Required work: Return only the line containing "t.ctl.phase = .idle ∧" and each line after it, exactly as written, through the end of the records.

Data for this exercise:

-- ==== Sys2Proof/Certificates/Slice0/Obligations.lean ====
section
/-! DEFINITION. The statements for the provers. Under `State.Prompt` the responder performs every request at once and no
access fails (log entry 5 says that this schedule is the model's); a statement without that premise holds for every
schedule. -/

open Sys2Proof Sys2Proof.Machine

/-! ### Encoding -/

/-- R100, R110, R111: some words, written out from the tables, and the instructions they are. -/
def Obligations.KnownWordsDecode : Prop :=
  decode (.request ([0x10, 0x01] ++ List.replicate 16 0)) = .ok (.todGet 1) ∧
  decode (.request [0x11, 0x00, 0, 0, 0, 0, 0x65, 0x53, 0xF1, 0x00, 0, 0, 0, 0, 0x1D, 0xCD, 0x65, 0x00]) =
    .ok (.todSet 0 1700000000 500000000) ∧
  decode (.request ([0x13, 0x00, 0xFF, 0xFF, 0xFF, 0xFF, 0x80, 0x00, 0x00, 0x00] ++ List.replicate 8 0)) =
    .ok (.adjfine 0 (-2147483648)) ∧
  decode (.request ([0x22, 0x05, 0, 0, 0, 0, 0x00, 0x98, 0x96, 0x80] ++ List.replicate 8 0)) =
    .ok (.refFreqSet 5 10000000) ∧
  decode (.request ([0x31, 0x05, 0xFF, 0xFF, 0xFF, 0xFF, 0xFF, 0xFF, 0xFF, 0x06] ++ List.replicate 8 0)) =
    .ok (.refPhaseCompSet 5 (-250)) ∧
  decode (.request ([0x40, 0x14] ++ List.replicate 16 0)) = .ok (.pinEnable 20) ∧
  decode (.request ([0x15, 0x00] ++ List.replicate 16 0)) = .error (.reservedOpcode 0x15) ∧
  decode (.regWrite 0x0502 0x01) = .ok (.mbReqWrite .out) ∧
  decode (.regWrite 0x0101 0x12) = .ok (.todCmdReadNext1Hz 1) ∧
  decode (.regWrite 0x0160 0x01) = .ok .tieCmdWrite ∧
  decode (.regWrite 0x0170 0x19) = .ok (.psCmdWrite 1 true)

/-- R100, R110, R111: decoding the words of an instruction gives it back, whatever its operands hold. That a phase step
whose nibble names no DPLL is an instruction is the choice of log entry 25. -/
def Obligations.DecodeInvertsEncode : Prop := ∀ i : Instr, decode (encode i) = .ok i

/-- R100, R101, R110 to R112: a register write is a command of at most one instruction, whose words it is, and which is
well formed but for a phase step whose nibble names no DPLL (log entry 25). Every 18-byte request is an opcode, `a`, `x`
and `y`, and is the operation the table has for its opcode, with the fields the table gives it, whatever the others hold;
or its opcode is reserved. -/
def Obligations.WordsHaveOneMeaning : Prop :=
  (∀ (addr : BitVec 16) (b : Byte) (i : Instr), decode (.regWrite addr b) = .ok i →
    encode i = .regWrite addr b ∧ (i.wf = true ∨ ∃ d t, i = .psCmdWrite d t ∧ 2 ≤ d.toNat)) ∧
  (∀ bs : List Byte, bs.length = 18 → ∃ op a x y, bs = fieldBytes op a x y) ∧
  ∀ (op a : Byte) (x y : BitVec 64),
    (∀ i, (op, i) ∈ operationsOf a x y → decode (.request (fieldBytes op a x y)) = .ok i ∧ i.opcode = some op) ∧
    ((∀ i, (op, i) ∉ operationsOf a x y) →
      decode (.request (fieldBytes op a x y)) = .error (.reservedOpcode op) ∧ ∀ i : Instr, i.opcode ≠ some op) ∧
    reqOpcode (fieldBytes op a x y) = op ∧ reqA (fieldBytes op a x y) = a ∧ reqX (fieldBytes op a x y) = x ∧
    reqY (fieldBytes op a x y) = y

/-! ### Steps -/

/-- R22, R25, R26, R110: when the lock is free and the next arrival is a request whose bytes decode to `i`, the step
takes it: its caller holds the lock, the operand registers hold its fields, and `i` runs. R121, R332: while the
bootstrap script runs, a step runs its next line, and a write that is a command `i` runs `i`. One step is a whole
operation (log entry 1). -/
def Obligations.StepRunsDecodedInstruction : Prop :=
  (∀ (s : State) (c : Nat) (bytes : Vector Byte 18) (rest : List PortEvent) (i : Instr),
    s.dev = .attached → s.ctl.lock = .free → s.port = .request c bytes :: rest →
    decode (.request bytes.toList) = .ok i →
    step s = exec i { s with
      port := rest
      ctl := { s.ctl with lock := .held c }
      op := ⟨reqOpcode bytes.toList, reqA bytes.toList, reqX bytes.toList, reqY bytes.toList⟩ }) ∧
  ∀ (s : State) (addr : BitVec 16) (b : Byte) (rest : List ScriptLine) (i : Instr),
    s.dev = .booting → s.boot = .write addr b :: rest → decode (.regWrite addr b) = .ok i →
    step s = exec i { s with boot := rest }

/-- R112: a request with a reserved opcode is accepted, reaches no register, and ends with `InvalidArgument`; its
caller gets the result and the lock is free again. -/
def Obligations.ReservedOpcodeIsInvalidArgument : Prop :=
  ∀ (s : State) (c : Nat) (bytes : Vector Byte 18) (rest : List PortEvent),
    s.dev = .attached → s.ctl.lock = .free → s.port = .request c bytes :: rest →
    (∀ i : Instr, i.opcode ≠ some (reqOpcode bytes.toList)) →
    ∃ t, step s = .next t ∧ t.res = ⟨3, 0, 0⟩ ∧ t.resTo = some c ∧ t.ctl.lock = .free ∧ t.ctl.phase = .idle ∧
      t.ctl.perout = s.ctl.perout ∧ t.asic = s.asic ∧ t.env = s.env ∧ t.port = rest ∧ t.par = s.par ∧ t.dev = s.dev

Solved exercise:
    ∃ t, step s = .next t ∧ t.res = ⟨3, 0, 0⟩ ∧ t.resTo = some c ∧ t.ctl.lock = .free ∧ t.ctl.phase = .idle ∧
      t.ctl.perout = s.ctl.perout ∧ t.asic = s.asic ∧ t.env = s.env ∧ t.port = rest ∧ t.par = s.par ∧ t.dev = s.dev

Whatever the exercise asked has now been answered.